• _Task to complete_
Within the records, which lines hold the string "racy"? Report each one by copying it.

[Stored entries]
-- ==== Sys2Proof/Tests/Slice0.lean ====
section
/-! SUPPORT. The model's own tests: words of table 30-3 decoded, single steps with results from 95_test_vectors.md, and a
witness for the hypotheses of every statement. -/

namespace Sys2Proof.Tests

open Sys2Proof Sys2Proof.Machine

/-! ### Helpers -/

/-- The next state of an outcome. -/
def nextOf : Result → Option State
  | .next t => some t
  | .fault _ => none
  | .refused _ => none

/-- A reset core with a 16-byte BUF, direction `d`, over a memory stream (95_test_vectors.md, conventions). -/
def overStream (d : Direction) (content : List Byte) : State :=
  { State.reset with dir := d, bufSize := 16, ds := .rms { content := content, pos := 0 } }

/-- The same core over an external downstream that gives these answers. -/
def overAnswers (d : Direction) (answers : List Answer) : State :=
  { State.reset with
    dir := d, bufSize := 16, ds := .ext { caps := { canRead := true, canWrite := true, canSeek := false }, answers := answers } }

/-- The three bytes of most vectors. -/
def threeBytes : List Byte := [0x2D#8, 0xDD#8, 0xB5#8]

/-- A core with `p` of 0x2D's bits unread and the stream just behind 0x2D (V-R1, V-R2). -/
def midByte (d : Direction) (p : Count) : State :=
  { overStream d threeBytes with rdVal := 0x2D#8, rdCnt := p, ds := .rms { content := threeBytes, pos := 1 } }

/-- A core with `f` bits placed in `w`, BUF[0..2] = 12 34 56 (V-W3). -/
def midWrite (d : Direction) (w : Byte) (f : Count) : State :=
  { overStream d [] with wrVal := w, wrCnt := f, buf := [(0, 0x12#8), (1, 0x34#8), (2, 0x56#8)] }

/-- Every answer is the failure 0x1234 (V-R8, V-W6). -/
def failing (d : Direction) : State := overAnswers d [.err 0x1234#32, .err 0x1234#32]

/-! ### Well-formedness and decoding -/

/-- The one ill-formed field value: ORG = 3 on SEEK (table 30-3). -/
theorem test_wellFormed_refuses_org_3 : (Instr.seek 3#2).wellFormed = false ∧ (Instr.seek 2#2).wellFormed = true := by decide

theorem test_decode_readbit : decode 0b00000000000000000000000000000001#32 = .ok .readbit := by decide
theorem test_decode_readbyte : decode 0b00000000000000000000000000000010#32 = .ok .readbyte := by decide
theorem test_decode_read : decode 0b00000000000000000000000000000011#32 = .ok .read := by decide
theorem test_decode_writebit_0 : decode 0b00000000000000000000000000000100#32 = .ok (.writebit false) := by decide
theorem test_decode_writebit_1 : decode 0b00000000000000000000000100000100#32 = .ok (.writebit true) := by decide
theorem test_decode_writebiti : decode 0b00000000000000000000000000000101#32 = .ok .writebiti := by decide
theorem test_decode_write : decode 0b00000000000000000000000000000110#32 = .ok .write := by decide
theorem test_decode_flush : decode 0b00000000000000000000000000000111#32 = .ok .flush := by decide
theorem test_decode_seek_begin : decode 0b00000000000000000000000000001000#32 = .ok (.seek 0#2) := by decide
theorem test_decode_seek_current : decode 0b00000000000000000000001000001000#32 = .ok (.seek 1#2) := by decide
theorem test_decode_seek_end : decode 0b00000000000000000000010000001000#32 = .ok (.seek 2#2) := by decide
theorem test_decode_getpos : decode 0b00000000000000000000000000001001#32 = .ok .getpos := by decide
theorem test_decode_setpos : decode 0b00000000000000000000000000001010#32 = .ok .setpos := by decide
theorem test_decode_getlen : decode 0b00000000000000000000000000001011#32 = .ok .getlen := by decide
theorem test_decode_setlen : decode 0b00000000000000000000000000001100#32 = .ok .setlen := by decide
theorem test_decode_getcaps : decode 0b00000000000000000000000000001101#32 = .ok .getcaps := by decide

/-- V-D1: the illegal words, each with the first cause in the order of rule R105. -/
theorem test_illegal_words :
    decode 0x00000000#32 = .error .unknownOpcode ∧ decode 0x0000000E#32 = .error .unknownOpcode ∧
      decode 0x000000FF#32 = .error .unknownOpcode ∧ decode 0x00000101#32 = .error .strayB ∧
      decode 0x00000105#32 = .error .strayB ∧ decode 0x00000201#32 = .error .strayOrg ∧
      decode 0x00000204#32 = .error .strayOrg ∧ decode 0x00000608#32 = .error .badOrigin ∧
      decode 0x00000800#32 = .error .reservedBits ∧ decode 0x01000003#32 = .error .reservedBits ∧
      decode 0x80000001#32 = .error .reservedBits := by decide

theorem test_encode_seek_end : encode (.seek 2#2) = 0x00000408#32 := by decide

theorem test_decodeTableWord : decodeTableWord 32 0x104 = some (.writebit true) ∧ decodeTableWord 32 0x608 = none := by decide

/-! ### Assembly lines (rules R106, R107) -/

theorem test_parse_seek :
    parseLine ['S', 'E', 'E', 'K', ' ', '-', '3', ',', ' ', 'C', 'U', 'R', 'R', 'E', 'N', 'T'] =
      some (.seek (-3) .current) := by decide

theorem test_parse_read : parseLine ['R', 'E', 'A', 'D', ' ', '0', 'x', '1', 'F', ',', ' ', '4'] = some (.read 31 4) := by decide

/-- P3 row 10. -/
theorem test_assemble_seek :
    assemble (.seek (-3) .current) = { cmd := 0x00000208#32, arg0 := 0xFFFFFFFFFFFFFFFD#64, arg1 := 0#32 } := by decide

/-! ### The engine (V-P2, V-E1, V-E3, V-E5, V-E6) -/

theorem test_fill : (List.range 9).map (fill .msbFirst) =
    [0x00#8, 0x80#8, 0xC0#8, 0xE0#8, 0xF0#8, 0xF8#8, 0xFC#8, 0xFE#8, 0xFF#8] := by decide

theorem test_unread : unread .msbFirst 3 = 0x07#8 ∧ unread .lsbFirst 3 = 0xE0#8 := by decide

theorem test_funnel_msb : [1, 2, 3, 4, 5, 6, 7].map (fun s => funnel .msbFirst s 0x2D#8 0xDD#8) =
    [0xEE#8, 0x77#8, 0xBB#8, 0xDD#8, 0x6E#8, 0xB7#8, 0x5B#8] := by decide

theorem test_funnel_lsb : [1, 2, 3, 4, 5, 6, 7].map (fun s => funnel .lsbFirst s 0x2D#8 0xDD#8) =
    [0xBA#8, 0x74#8, 0xE9#8, 0xD2#8, 0xA5#8, 0x4B#8, 0x96#8] := by decide

theorem test_splice : splice .lsbFirst 3 0x2D#8 [0xDD#8, 0xB5#8] = some ([0xE9#8, 0xAE#8], 0xB5#8) := by decide

theorem test_ascending_is_wrong :
    inPlaceAscending .msbFirst 3 0x2D#8 [0xDD#8, 0xB5#8, 0x12#8] = [0xBB#8, 0x76#8, 0xC2#8] ∧
      inPlaceDescending .msbFirst 3 0x2D#8 [0xDD#8, 0xB5#8, 0x12#8] = [0xBB#8, 0xB6#8, 0xA2#8] := by decide

theorem test_carry_forms : toRaw .lsbFirst 3 0x05#8 = 0xA0#8 ∧ fromRaw .lsbFirst 3 0xA0#8 = 0x05#8 ∧
    toRaw .msbFirst 7 0xFE#8 = 0x7F#8 := by decide

/-! ### One command each -/

/-- V-R1 row 3: the third bit of 0x2D under MSB_FIRST. -/
theorem test_readbit_third : (nextOf (exec .readbit (midByte .msbFirst 6#4))).map (fun t => (t.res, t.rdVal, t.rdCnt)) =
    some (1#64, 0x2D#8, 5#4) := by decide

/-- L1-5: at end-of-data the sentinel, with EOS. -/
theorem test_readbit_sentinel : (nextOf (exec .readbit (overStream .lsbFirst []))).map
    (fun t => (t.res, t.status, t.rdCnt)) =
    some (0xFFFFFFFFFFFFFFFF#64, { code := .ok, eos := true, stickyErr := false }, 0#4) := by decide

/-- V-R2 row 4. -/
theorem test_readbyte_unaligned : (nextOf (exec .readbyte (midByte .msbFirst 5#4))).map (fun t => (t.res, t.rdVal, t.rdCnt)) =
    some (0x6E#64, 0xDD#8, 5#4) := by decide

/-- V-R2 row 7: the pending bits stay. -/
theorem test_readbyte_exhausted : (nextOf (exec .readbyte { overStream .lsbFirst [] with rdVal := 0xB5#8, rdCnt := 4#4 })).map
    (fun t => (t.res, t.rdVal, t.rdCnt)) = some (0xFFFFFFFFFFFFFFFF#64, 0xB5#8, 4#4) := by decide

/-- V-R4 row 1, LSB_FIRST. -/
theorem test_read_unaligned : (nextOf (exec .read { midByte .lsbFirst 5#4 with arg0 := 2#64 })).map
    (fun t => (t.res, t.buf, t.rdVal, t.rdCnt)) = some (2#64, [(0, 0xA5#8), (1, 0xBB#8)], 0xB5#8, 5#4) := by decide

/-- V-R8: the failure reaches IOERR, the accumulator stays. -/
theorem test_read_failed : (nextOf (exec .read { failing .msbFirst with arg0 := 2#64 })).map
    (fun t => (t.status.code, t.ioerr, t.rdCnt)) = some (.ioError, 0x1234#32, 0#4) := by decide

/-- V-W1: the eighth bit sends D3. -/
theorem test_writebit_eighth : (nextOf (exec (.writebit true) (midWrite .msbFirst 0xD2#8 7#4))).map
    (fun t => (t.wrVal, t.wrCnt, t.ds)) = some (0x00#8, 0#4, .rms { content := [0xD3#8], pos := 1 }) := by decide

/-- V-W1: the third bit under LSB_FIRST. -/
theorem test_writebit_third : (nextOf (exec (.writebit true) (midWrite .lsbFirst 0x01#8 2#4))).map
    (fun t => (t.wrVal, t.wrCnt)) = some (0x05#8, 3#4) := by decide

/-- V-W2: 1 is rejected. -/
theorem test_writebiti_one : (nextOf (exec .writebiti { midWrite .msbFirst 0x80#8 1#4 with arg0 := 1#64 })).map
    (fun t => (t.status.code, t.wrVal, t.wrCnt)) = some (.invalidArgument, 0x80#8, 1#4) := by decide

theorem test_writebiti_zero : (nextOf (exec .writebiti (midWrite .msbFirst 0x80#8 1#4))).map
    (fun t => (t.status.code, t.wrVal, t.wrCnt)) = some (.ok, 0x80#8, 2#4) := by decide

/-- V-W3, both directions. -/
theorem test_write_msb : (nextOf (exec .write { midWrite .msbFirst 0xA0#8 3#4 with arg0 := 3#64 })).map
    (fun t => (t.wrVal, t.wrCnt, t.ds)) =
    some (0xC0#8, 3#4, .rms { content := [0xA2#8, 0x46#8, 0x8A#8], pos := 3 }) := by decide

theorem test_write_lsb : (nextOf (exec .write { midWrite .lsbFirst 0x05#8 3#4 with arg0 := 3#64 })).map
    (fun t => (t.wrVal, t.wrCnt, t.ds)) =
    some (0x02#8, 3#4, .rms { content := [0x95#8, 0xA0#8, 0xB1#8], pos := 3 }) := by decide
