-- ==== Sys2Proof/Syntax.lean ====
section
/-! DEFINITION. The block's commands: one constructor per row of spec/opcode_table.json. -/

namespace Sys2Proof

/-- The three commands of 30_encoding.md R80. No command has an immediate or a register-number field (R82),
so no constructor has an argument. -/
inductive Instr where
  /-- PIXEL: transform one pixel with the scalar unit (R110). -/
  | pixel
  /-- BLOCK: transform one block of B pixels (R111). -/
  | block
  /-- ROW: process one scanline of WIDTH pixels (R140). -/
  | row
deriving DecidableEq, Repr

end Sys2Proof
end

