-- ==== Sys2Proof/Machine/Operands.lean ====
section
/-! DEFINITION. The implicit operands of the commands (30_encoding.md R82): block sizes, the pixel count, the two extents
and the tests on them. -/

namespace Sys2Proof.Machine

/-- Bsize (30_encoding.md R84): B = 1, 4, 8, 16, 32 for the codes 0 to 4. -/
def blockSize (c : Fin 5) : Nat :=
  if c = 0 then 1 else 2 ^ (c.val + 1)

/-- The pixel count n of a command (R82), from the registers. -/
def pixelCount (i : Instr) (s : State) : Nat :=
  match i with
  | .pixel => 1
  | .block => blockSize s.bsz
  | .row => s.width.toNat

/-- Range (60_exceptions.md R174): an extent of n pixels at S or D passes 2^32, computed exactly. -/
def outOfRange (src dst n : Nat) : Bool :=
  decide (src + 4 * n > 2 ^ 32) || decide (dst + 4 * n > 2 ^ 32)

/-- Overlap (R173): the two extents share a byte, computed exactly. -/
def overlaps (src dst n : Nat) : Bool :=
  decide (src < dst + 4 * n) && decide (dst < src + 4 * n)

/-- The byte is in the extent of n pixels at `base` (20_memory.md R56). -/
def inExtent (base n a : Nat) : Bool :=
  decide (base ≤ a) && decide (a < base + 4 * n)

/-- The byte is in the command's source extent SE (R56). -/
def Latched.inSource (c : Latched) (a : Nat) : Bool :=
  inExtent c.src.toNat c.count a

/-- The byte is in the command's destination extent DE (R56). -/
def Latched.inDest (c : Latched) (a : Nat) : Bool :=
  inExtent c.dst.toNat c.count a

/-- The command latched at acceptance (10_state.md R31). -/
def latch (i : Instr) (s : State) : Latched where
  op    := i
  src   := s.src
  dst   := s.dst
  count := pixelCount i s
  code  := s.bsz

/-- The prefix length nb = W & ~(B - 1), in pixels (41_row_driver.md R141). -/
def prefixPixels (n b : Nat) : Nat :=
  (BitVec.ofNat 32 n &&& ~~~(BitVec.ofNat 32 (b - 1))).toNat

end Sys2Proof.Machine
end

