-- ==== Sys2Proof/Certificates/Slice0/Obligations.lean ====
section
/-! DEFINITION. The statements for the provers, from the numbered rules of spec/. OBLIGATIONS.json lists them. -/

open Sys2Proof Sys2Proof.Machine

/-! ### Reset -/

/-- 70_reset_and_hazards.md R200, 10_state.md R36: what reset leaves in every register and in the engine, applied at any
moment, and in the machine the model starts from. -/
def Obligations.ResetSetsRegisters : Prop :=
  (∀ s : State, NextWith (step (s.withEvent .reset)) fun t =>
    readRegister t .cap = (supportedBsz s.platform).setWidth 32 ∧ readRegister t .ctrl = 0
      ∧ readRegister t .src = 0 ∧ readRegister t .dst = 0 ∧ readRegister t .width = 0
      ∧ readRegister t .status = 0 ∧ t.engine = none ∧ t.events = s.events)
    ∧ readRegister State.reset .ctrl = 0 ∧ readRegister State.reset .src = 0 ∧ readRegister State.reset .dst = 0
    ∧ readRegister State.reset .width = 0 ∧ readRegister State.reset .status = 0 ∧ State.reset.engine = none
    ∧ readRegister State.reset .cap = (supportedBsz Config.platform).setWidth 32

/-- R201: reset changes no byte of data memory but, where it cuts a command short (R202: `ResetCutsCommandShort`), the
admitted bytes of that command's destination extent. -/
def Obligations.ResetKeepsMemory : Prop :=
  ∀ s : State, NextWith (step (s.withEvent .reset)) fun t =>
    (∀ a, (∀ r, s.engine = some r → (r.cmd.inDest a && admits s.platform a) = false) →
      readByte t.mem a = readByte s.mem a)
    ∧ (s.busy = false → MemSame s t ∧ t.resetCut = s.resetCut)

/-- R202: reset while BUSY aborts the command and records no error; each admitted byte of the destination extent holds
its value before the command or its final value, every other byte is unchanged, and the run is marked so that no end of
it is good. -/
def Obligations.ResetCutsCommandShort : Prop :=
  ∀ (s : State) (r : Running), Inv s → DataOk s → s.engine = some r → r.hostWrites = [] →
    NextWith (step (s.withEvent .reset)) fun t =>
      t.busy = false ∧ statusWord t = 0 ∧ t.resetCut = true ∧ ¬ GoodEnd t
        ∧ (∀ a, r.cmd.inDest a = true → admits s.platform a = true →
            readByte t.mem a = readByte r.before a ∨ readByte t.mem a = finalByte r.cmd r.before a)
        ∧ ∀ a, (r.cmd.inDest a && admits s.platform a) = false → readByte t.mem a = readByte s.mem a

/-! ### The registers -/

/-- 10_state.md R28 and 60_exceptions.md R170: the bits of STATUS and the error codes. -/
def Obligations.StatusWordBits : Prop :=
  (∀ s : State, (statusWord s).getLsbD 0 = s.busy ∧ (statusWord s).getLsbD 1 = s.doneFlag
    ∧ (statusWord s).getLsbD 2 = s.error.isSome ∧ (statusWord s).getLsbD 3 = s.drop
    ∧ (statusWord s).extractLsb' 4 4 = 0 ∧ (statusWord s).extractLsb' 8 4 = errcodeField s.error
    ∧ (statusWord s).extractLsb' 12 20 = 0)
    ∧ errcodeField none = 0 ∧ errcodeField (some .illegalCommand) = 1 ∧ errcodeField (some .zeroWidth) = 2
    ∧ errcodeField (some .range) = 3 ∧ errcodeField (some .overlap) = 4 ∧ errcodeField (some .busFault) = 5

/-- R28: a write of STATUS is never dropped; 1 clears DONE, ERR (with ERRCODE) and DROP, 0 and the other bits do
nothing. -/
def Obligations.StatusWriteOneToClear : Prop :=
  ∀ (s : State) (v : Word), step (s.withEvent (wordWrite 0x18 v)) = .next { s with
    doneFlag := s.doneFlag && !v.getLsbD 1
    error := if v.getLsbD 2 then none else s.error
    drop := s.drop && !v.getLsbD 3 }

/-- R33: while BUSY = 1, writes to CTRL, SRC, DST, WIDTH and CMD change nothing but DROP <- 1; writes to STATUS take
effect, and writes to read-only or reserved offsets change nothing. -/
def Obligations.BusyDropsWrites : Prop :=
  ∀ (s : State) (off : Nat) (v : Word), s.busy = true →
    (off ∈ [0x04, 0x08, 0x0C, 0x10, 0x14] →
      step (s.withEvent (wordWrite off v)) = .next { s with drop := true })
    ∧ (off = 0x18 → step (s.withEvent (wordWrite off v)) = .next { s with
      doneFlag := s.doneFlag && !v.getLsbD 1
      error := if v.getLsbD 2 then none else s.error
      drop := s.drop && !v.getLsbD 3 })
    ∧ (off = 0x00 ∨ (0x1C ≤ off ∧ off < 0x100 ∧ off % 4 = 0) → step (s.withEvent (wordWrite off v)) = .next s)

/-- R24, R25, R26: a write of SRC, DST or WIDTH while BUSY = 0 stores all 32 bits and changes nothing else, and the
register reads back what was written. -/
def Obligations.OperandWritesStore : Prop :=
  ∀ (s : State) (v : Word), s.busy = false →
    step (s.withEvent (wordWrite 0x08 v)) = .next { s with src := v }
    ∧ step (s.withEvent (wordWrite 0x0C v)) = .next { s with dst := v }
    ∧ step (s.withEvent (wordWrite 0x10 v)) = .next { s with width := v }
    ∧ readOffset { s with src := v } 0x08 = v ∧ readOffset { s with dst := v } 0x0C = v
    ∧ readOffset { s with width := v } 0x10 = v
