/-! The fields after a dropped write (10_state.md R33). -/

@[simp] theorem State.dropWrite_platform : (s.dropWrite).platform = s.platform := rfl
@[simp] theorem State.dropWrite_bsz : (s.dropWrite).bsz = s.bsz := rfl
@[simp] theorem State.dropWrite_src : (s.dropWrite).src = s.src := rfl
@[simp] theorem State.dropWrite_dst : (s.dropWrite).dst = s.dst := rfl
@[simp] theorem State.dropWrite_width : (s.dropWrite).width = s.width := rfl
@[simp] theorem State.dropWrite_doneFlag : (s.dropWrite).doneFlag = s.doneFlag := rfl
@[simp] theorem State.dropWrite_error : (s.dropWrite).error = s.error := rfl
@[simp] theorem State.dropWrite_drop : (s.dropWrite).drop = true := rfl
@[simp] theorem State.dropWrite_engine : (s.dropWrite).engine = s.engine := rfl
@[simp] theorem State.dropWrite_mem : (s.dropWrite).mem = s.mem := rfl
@[simp] theorem State.dropWrite_events : (s.dropWrite).events = s.events := rfl
@[simp] theorem State.dropWrite_readouts : (s.dropWrite).readouts = s.readouts := rfl
@[simp] theorem State.dropWrite_unobserved : (s.dropWrite).unobserved = s.unobserved := rfl
@[simp] theorem State.dropWrite_racy : (s.dropWrite).racy = s.racy := rfl
@[simp] theorem State.dropWrite_resetCut : (s.dropWrite).resetCut = s.resetCut := rfl
@[simp] theorem State.dropWrite_stopped : (s.dropWrite).stopped = s.stopped := rfl
@[simp] theorem State.dropWrite_draws : (s.dropWrite).draws = s.draws := rfl

/-! The fields after free draws. -/

@[simp] theorem State.drew_platform (n : Nat) : (s.drew n).platform = s.platform := rfl
@[simp] theorem State.drew_bsz (n : Nat) : (s.drew n).bsz = s.bsz := rfl
@[simp] theorem State.drew_src (n : Nat) : (s.drew n).src = s.src := rfl
@[simp] theorem State.drew_dst (n : Nat) : (s.drew n).dst = s.dst := rfl
@[simp] theorem State.drew_width (n : Nat) : (s.drew n).width = s.width := rfl
@[simp] theorem State.drew_doneFlag (n : Nat) : (s.drew n).doneFlag = s.doneFlag := rfl
@[simp] theorem State.drew_error (n : Nat) : (s.drew n).error = s.error := rfl
@[simp] theorem State.drew_drop (n : Nat) : (s.drew n).drop = s.drop := rfl
@[simp] theorem State.drew_engine (n : Nat) : (s.drew n).engine = s.engine := rfl
@[simp] theorem State.drew_mem (n : Nat) : (s.drew n).mem = s.mem := rfl
@[simp] theorem State.drew_events (n : Nat) : (s.drew n).events = s.events := rfl
@[simp] theorem State.drew_readouts (n : Nat) : (s.drew n).readouts = s.readouts := rfl
@[simp] theorem State.drew_unobserved (n : Nat) : (s.drew n).unobserved = s.unobserved := rfl
@[simp] theorem State.drew_racy (n : Nat) : (s.drew n).racy = s.racy := rfl
@[simp] theorem State.drew_resetCut (n : Nat) : (s.drew n).resetCut = s.resetCut := rfl
@[simp] theorem State.drew_stopped (n : Nat) : (s.drew n).stopped = s.stopped := rfl
@[simp] theorem State.drew_draws (n : Nat) : (s.drew n).draws = s.draws + n := rfl

/-! The fields after the engine's return to IDLE. -/

@[simp] theorem State.retire_platform (r : Running) : (s.retire r).platform = s.platform := rfl
@[simp] theorem State.retire_bsz (r : Running) : (s.retire r).bsz = s.bsz := rfl
@[simp] theorem State.retire_src (r : Running) : (s.retire r).src = s.src := rfl
@[simp] theorem State.retire_dst (r : Running) : (s.retire r).dst = s.dst := rfl
@[simp] theorem State.retire_width (r : Running) : (s.retire r).width = s.width := rfl
@[simp] theorem State.retire_doneFlag (r : Running) : (s.retire r).doneFlag = s.doneFlag := rfl
@[simp] theorem State.retire_error (r : Running) : (s.retire r).error = s.error := rfl
@[simp] theorem State.retire_drop (r : Running) : (s.retire r).drop = s.drop := rfl
@[simp] theorem State.retire_engine (r : Running) : (s.retire r).engine = none := rfl
@[simp] theorem State.retire_mem (r : Running) : (s.retire r).mem = s.mem := rfl
@[simp] theorem State.retire_events (r : Running) : (s.retire r).events = s.events := rfl
@[simp] theorem State.retire_readouts (r : Running) : (s.retire r).readouts = s.readouts := rfl
@[simp] theorem State.retire_unobserved (r : Running) : (s.retire r).unobserved = ({ cmd := r.cmd, before := r.before, released := false, rewritten := [] } :: s.unobserved) := rfl
@[simp] theorem State.retire_racy (r : Running) : (s.retire r).racy = s.racy := rfl
@[simp] theorem State.retire_resetCut (r : Running) : (s.retire r).resetCut = s.resetCut := rfl
@[simp] theorem State.retire_stopped (r : Running) : (s.retire r).stopped = s.stopped := rfl
@[simp] theorem State.retire_draws (r : Running) : (s.retire r).draws = s.draws := rfl

/-! The fields after the registers at reset (10_state.md R36). -/

@[simp] theorem State.clearRegisters_platform : (s.clearRegisters).platform = s.platform := rfl
@[simp] theorem State.clearRegisters_bsz : (s.clearRegisters).bsz = 0 := rfl
@[simp] theorem State.clearRegisters_src : (s.clearRegisters).src = 0 := rfl
@[simp] theorem State.clearRegisters_dst : (s.clearRegisters).dst = 0 := rfl
@[simp] theorem State.clearRegisters_width : (s.clearRegisters).width = 0 := rfl
@[simp] theorem State.clearRegisters_doneFlag : (s.clearRegisters).doneFlag = false := rfl
@[simp] theorem State.clearRegisters_error : (s.clearRegisters).error = none := rfl
@[simp] theorem State.clearRegisters_drop : (s.clearRegisters).drop = false := rfl
@[simp] theorem State.clearRegisters_engine : (s.clearRegisters).engine = none := rfl
@[simp] theorem State.clearRegisters_mem : (s.clearRegisters).mem = s.mem := rfl
@[simp] theorem State.clearRegisters_events : (s.clearRegisters).events = s.events := rfl
@[simp] theorem State.clearRegisters_readouts : (s.clearRegisters).readouts = s.readouts := rfl
@[simp] theorem State.clearRegisters_unobserved : (s.clearRegisters).unobserved = s.unobserved := rfl
@[simp] theorem State.clearRegisters_racy : (s.clearRegisters).racy = s.racy := rfl
@[simp] theorem State.clearRegisters_resetCut : (s.clearRegisters).resetCut = s.resetCut := rfl
@[simp] theorem State.clearRegisters_stopped : (s.clearRegisters).stopped = s.stopped := rfl
@[simp] theorem State.clearRegisters_draws : (s.clearRegisters).draws = s.draws := rfl

/-! The fields after acceptance (30_encoding.md R86). -/

@[simp] theorem accept_platform (c : Latched) : (accept c s).platform = s.platform := rfl
@[simp] theorem accept_bsz (c : Latched) : (accept c s).bsz = s.bsz := rfl
@[simp] theorem accept_src (c : Latched) : (accept c s).src = s.src := rfl
@[simp] theorem accept_dst (c : Latched) : (accept c s).dst = s.dst := rfl
@[simp] theorem accept_width (c : Latched) : (accept c s).width = s.width := rfl
@[simp] theorem accept_doneFlag (c : Latched) : (accept c s).doneFlag = s.doneFlag := rfl
@[simp] theorem accept_error (c : Latched) : (accept c s).error = s.error := rfl
@[simp] theorem accept_drop (c : Latched) : (accept c s).drop = s.drop := rfl
@[simp] theorem accept_engine (c : Latched) : (accept c s).engine = (some { cmd := c, before := s.mem, done := [], hostWrites := [] }) := rfl
@[simp] theorem accept_mem (c : Latched) : (accept c s).mem = s.mem := rfl
@[simp] theorem accept_events (c : Latched) : (accept c s).events = s.events := rfl
@[simp] theorem accept_readouts (c : Latched) : (accept c s).readouts = s.readouts := rfl
@[simp] theorem accept_unobserved (c : Latched) : (accept c s).unobserved = s.unobserved := rfl
@[simp] theorem accept_racy (c : Latched) : (accept c s).racy = s.racy := rfl
@[simp] theorem accept_resetCut (c : Latched) : (accept c s).resetCut = s.resetCut := rfl
@[simp] theorem accept_stopped (c : Latched) : (accept c s).stopped = s.stopped := rfl
@[simp] theorem accept_draws (c : Latched) : (accept c s).draws = s.draws := rfl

• _Result_
@[simp] theorem State.dropWrite_racy : (s.dropWrite).racy = s.racy := rfl
@[simp] theorem State.drew_racy (n : Nat) : (s.drew n).racy = s.racy := rfl
@[simp] theorem State.retire_racy (r : Running) : (s.retire r).racy = s.racy := rfl
@[simp] theorem State.clearRegisters_racy : (s.clearRegisters).racy = s.racy := rfl
@[simp] theorem accept_racy (c : Latched) : (accept c s).racy = s.racy := rfl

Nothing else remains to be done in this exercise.